Ivan Provorov displays durability, versatility in Flyers' preseason loss

BOX SCORE

NEWARK, N.J. — How much of a horse is Flyers defensive prospect Ivan Provorov?

Well, consider this:

The 19-year-old logged a game-high 28:48 of ice time Monday night during the Flyers' 2-0 split-squad loss to the Devils in which he also quarterbacked the first-unit power play (8:03) and had the most penalty kill time (3:58) (see story).

“I thought I played well,” Provorov said. “It took me a few shifts to get into the game. I competed as hard as I could.”

He said he was used to playing more than 25 minutes in Brandon (WHL), anyway.

“Of course, this is a better league, high pace and it will take a few games to adjust,” Provorov said.

Because the Flyers have yet to work on power play, the results aren’t there. They were 0 for 7 in the game.

“We haven’t done anything on the ice, but have done some video on the PK on the board but nothing on the power play,” head coach Dave Hakstol said. “There’s other priorities now with so many players (64) in camp.”

Provorov worked both points on the power play and had just one official shot in the game.

“We didn’t get to do much power play [in camp],” he said. “It will get better as the preseason goes on.”

Rookie forward Travis Konecny worked the low slot on the top power play. He logged 18:34 of ice time, including 6:01 PP time. Konecny had two shots in the game.

He was on Andy Miele’s line with Scott Laughton. Konency had the only shots on his line.

Hakstol said Konecny and Provorov each “settled in” as the game went on. Hakstol isn’t sure if one or both will play Tuesday night at the Wells Fargo Center against the Islanders.

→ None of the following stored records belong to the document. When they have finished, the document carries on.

/-- The array as the storage dies find it (R232, R234, R241, R254, R263): its dies in the order of channel and die, GiB of a die, blocks
and GiB of the reserved SLC regions, erased bands of the power-fail region, and the bands a full flush needs. -/
structure ArrayIn where
  dies : List DieIn
  gibPerDie : Nat
  /-- SLC pages of a block, native pages of a wordline, and whether the profile names suspend commands (R233, R243). -/
  slcPages : Nat
  wlPages : Nat
  suspend : Bool
  reservedBlocks : Nat
  reservedGib : Nat
  regionErased : Nat
  regionNeed : Nat
  /-- Rated P/E endurance of the profile (R248). -/
  rated : Nat
  deriving DecidableEq, Repr

/-- What a scrub read of a walled word finds (R219, R225, R226): its stack, the symbols of 72 that differ from what was written, and
where it lies: a pavilion and node-range offset, or pseudo-channel, bank and row outside any node range. -/
structure ScrubIn where
  stack : Nat
  syms : List (Nat × Byte)
  inRange : Option (Nat × Nat)
  row : Nat × Nat × Nat
  deriving DecidableEq, Repr

/-- A write group that a storage die opens (R237, R244, R250): its storage die, mode, GKIND, the band's 16 blocks (positions 0 to 14
and the XOR page), the pool units of each stripe from position 0 on, and those of the blocks that it takes from the free ones. -/
structure FGroupIn where
  sd : Nat
  slc : Bool
  gkind : Nat
  band : List Nat
  stripes : List (List Nat)
  newBlocks : List Nat
  deriving DecidableEq, Repr

/-- How a read operation of the array ended (R249): the operation, and for each of its codewords the step that succeeded, 5 for none. -/
structure FReadIn where
  op : Nat
  steps : List Nat
  deriving DecidableEq, Repr

/-- What a slot boundary finds of a stack: its power over the last slot in units of 0.25 W, its interface bytes in that slot, and
those forecast for the slot that begins (R90, R91, R110); banks whose refresh the base die puts off by a slot (R47), and banks whose
interface queue has waited for the whole last slot (R228). -/
structure StackIn where
  power : Nat
  ifBytes : Nat
  forecast : Nat
  postpone : List Nat
  waited : List Nat
  deriving DecidableEq, Repr

/-- The outcome of a Keeper slot's pattern (R440, R441): die, tensor array or engine, logical number, signature as the golden value. -/
structure KeepIn where
  die : Nat
  ta : Bool
  unit : Nat
  ok : Bool
  deriving DecidableEq, Repr

/-- What an execution of a job gave (R430): a scan job's signature, or each candidate's exact score and scorer output. -/
structure JobVals where
  sig : BitVec 32
  scores : List (BitVec 32 × Option (BitVec 32))
  deriving DecidableEq, Repr

/-- Power of a unit in the slot that ends, W (R28). -/
structure UnitPower where
  unit : Nat
  watts : Nat
  deriving DecidableEq, Repr

/-- The tensor array that codes a query (R17, R147). -/
structure EncodeIn where
  qid : Nat
  die : Nat
  ta : Nat
  deriving DecidableEq, Repr

/-- What a merge pass starts with (R180, R183, R222): the parts, where the Grounds starts it; the plots that it writes anew; plot, tile and
row bytes of the tags that do not read as written. -/
structure PassIn where
  mask : Nat
  plots : List (Nat × Nat)
  tags : List (Nat × Nat × List Byte)
  deriving DecidableEq, Repr

/-- Progress of a unit over a window of 1,000 frames (R446): die, tensor array or engine, logical number, granted slots, cell
comparisons or MACs, arithmetic cycles. -/
structure RateIn where
  die : Nat
  ta : Bool
  unit : Nat
  slots : Nat
  work : Nat
  cycles : Nat
  deriving DecidableEq, Repr

/-- An SRAM error (R427): whether it was corrected; engine-local SRAM of a search die, or die SRAM (no engine), or hub SRAM and the
buffer pools (no die); the queries and the work items whose state the word held. -/
structure SramIn where
  corrected : Bool
  die : Option Nat
  eng : Option Nat
  qids : List Nat
  works : List Nat
  deriving DecidableEq, Repr

/-- A word of a T1 frame whose stored symbols have changed (R219): pavilion, node-range offset, stack, symbols. -/
structure FlipIn where
  pv : Nat
  off : Nat
  stack : Nat
  syms : List (Nat × Byte)
  deriving DecidableEq, Repr

/-- The kinds of access that the region fence stops (R223). -/
inductive FenceKind where
  | filter | stream | walledRead | walledWrite
  deriving DecidableEq, Repr

/-- An access that crossed region types (R223): its kind, stack, pseudo-channel, bank and row, the tile of a scan batch, and the queries and
work items that it was made for. -/
structure FenceIn where
  kind : FenceKind
  stack : Nat
  row : Nat × Nat × Nat
  tile : Option (Nat × Nat)
  qids : List Nat
  works : List Nat
  deriving DecidableEq, Repr

/-- What the memories show in a slot: words of stacked memory that have changed, pages whose T2 reads the host does not answer (R217),
bytes that host software has written into its window (R216: pavilion, node-range offset), accesses that the fence stopped. -/
structure MemIn where
  flips : List FlipIn
  t2Fails : List (Nat × Nat)
  t2Host : List (Nat × Nat × List Byte)
  fences : List FenceIn
  deriving DecidableEq, Repr

/-- What the hardware finds around a slot boundary (R49): samples of each unit of R322, package power of the last slot, the stacks;
the tiles that each engine gets through in the slot it is granted; bank filters whose hit FIFO filled (stack, bank, passes and cycles
lost, hits still in the FIFO at the end of the slot); tags that do not read back as they were written (batch, tile, 16 bytes); Keeper patterns and bank tests (stack, bank, agreed); replays of captures (die, job,
right); flash groups opened; SRAM errors; link-level retries of promenade modules (connection, module, number);
the memories; an uncorrectable error in Lodge SRAM, with what the boot after it finds (R426). -/
structure SlotIn where
  units : List (List Int × Nat)
  pkgW : Nat
  stks : List StackIn
  prog : List (Nat × Nat × Nat)
  stalls : List (Nat × Nat × Nat × Nat × Nat)
  tags : List (Nat × Nat × List Byte)
  keeper : List KeepIn
  banks : List (Nat × Nat × Bool)
  replays : List (Nat × Nat × Bool)
  groups : List FGroupIn
  sram : List SramIn
  retries : List (Nat × Nat × Nat)
  mem : MemIn
  lodge : Option BootIn
  deriving DecidableEq, Repr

Konecny’s body language in camp exudes confidence unlike a year ago when he was skittish in his first-ever Flyers training camp. Now he sits back, takes it all in and has that look on his face of been there, done that.

In fact, he was trying to calm down some of his buddies, Anthony Salinitri and Connor Bunnaman, who were seeing the lights before the game.

“Me and [Ivan] Provorov were just talking,” he said. “We feel a lot more comfortable this year.

“I’ve been in this position here. I have my guys Salinitri and Bunnaman, we all hang out together and it’s their first year.

“They’re excited for their first preseason game just like I was last year, but I’m not thinking, ‘Wow, it’s an NHL arena.’ I’m thinking about the game and getting ready to play.”

Konecny was impressive last fall as an 18-year-old and Hakstol said he takes everything into account with more emphasis on the now than the past.

“Your body of work includes your season last year,” Hakstol  said. “Includes everything. The most important information is what you do right now. No question in my mind. I take everything into account.”

Take this into account: Alex Lyon is going to be a contender with Anthony Stolarz for the starting job in goal with the Phantoms this season. He was outstanding with 28 saves on 29 shots.

“They spent some time in our zone and had their big guns out there,” Lyon said of being under siege for two-thirds of the game. “They had a few shots but we did a good job keeping them to the outside. No super grade A opportunities.”

Lyon stopped two breakaways by Beau Bennett, one within three minutes of play.

“I felt like a newborn deer and could barely stand up,” quipped the former Yale goalie. “I was so nervous. It felt good to stop the first one.”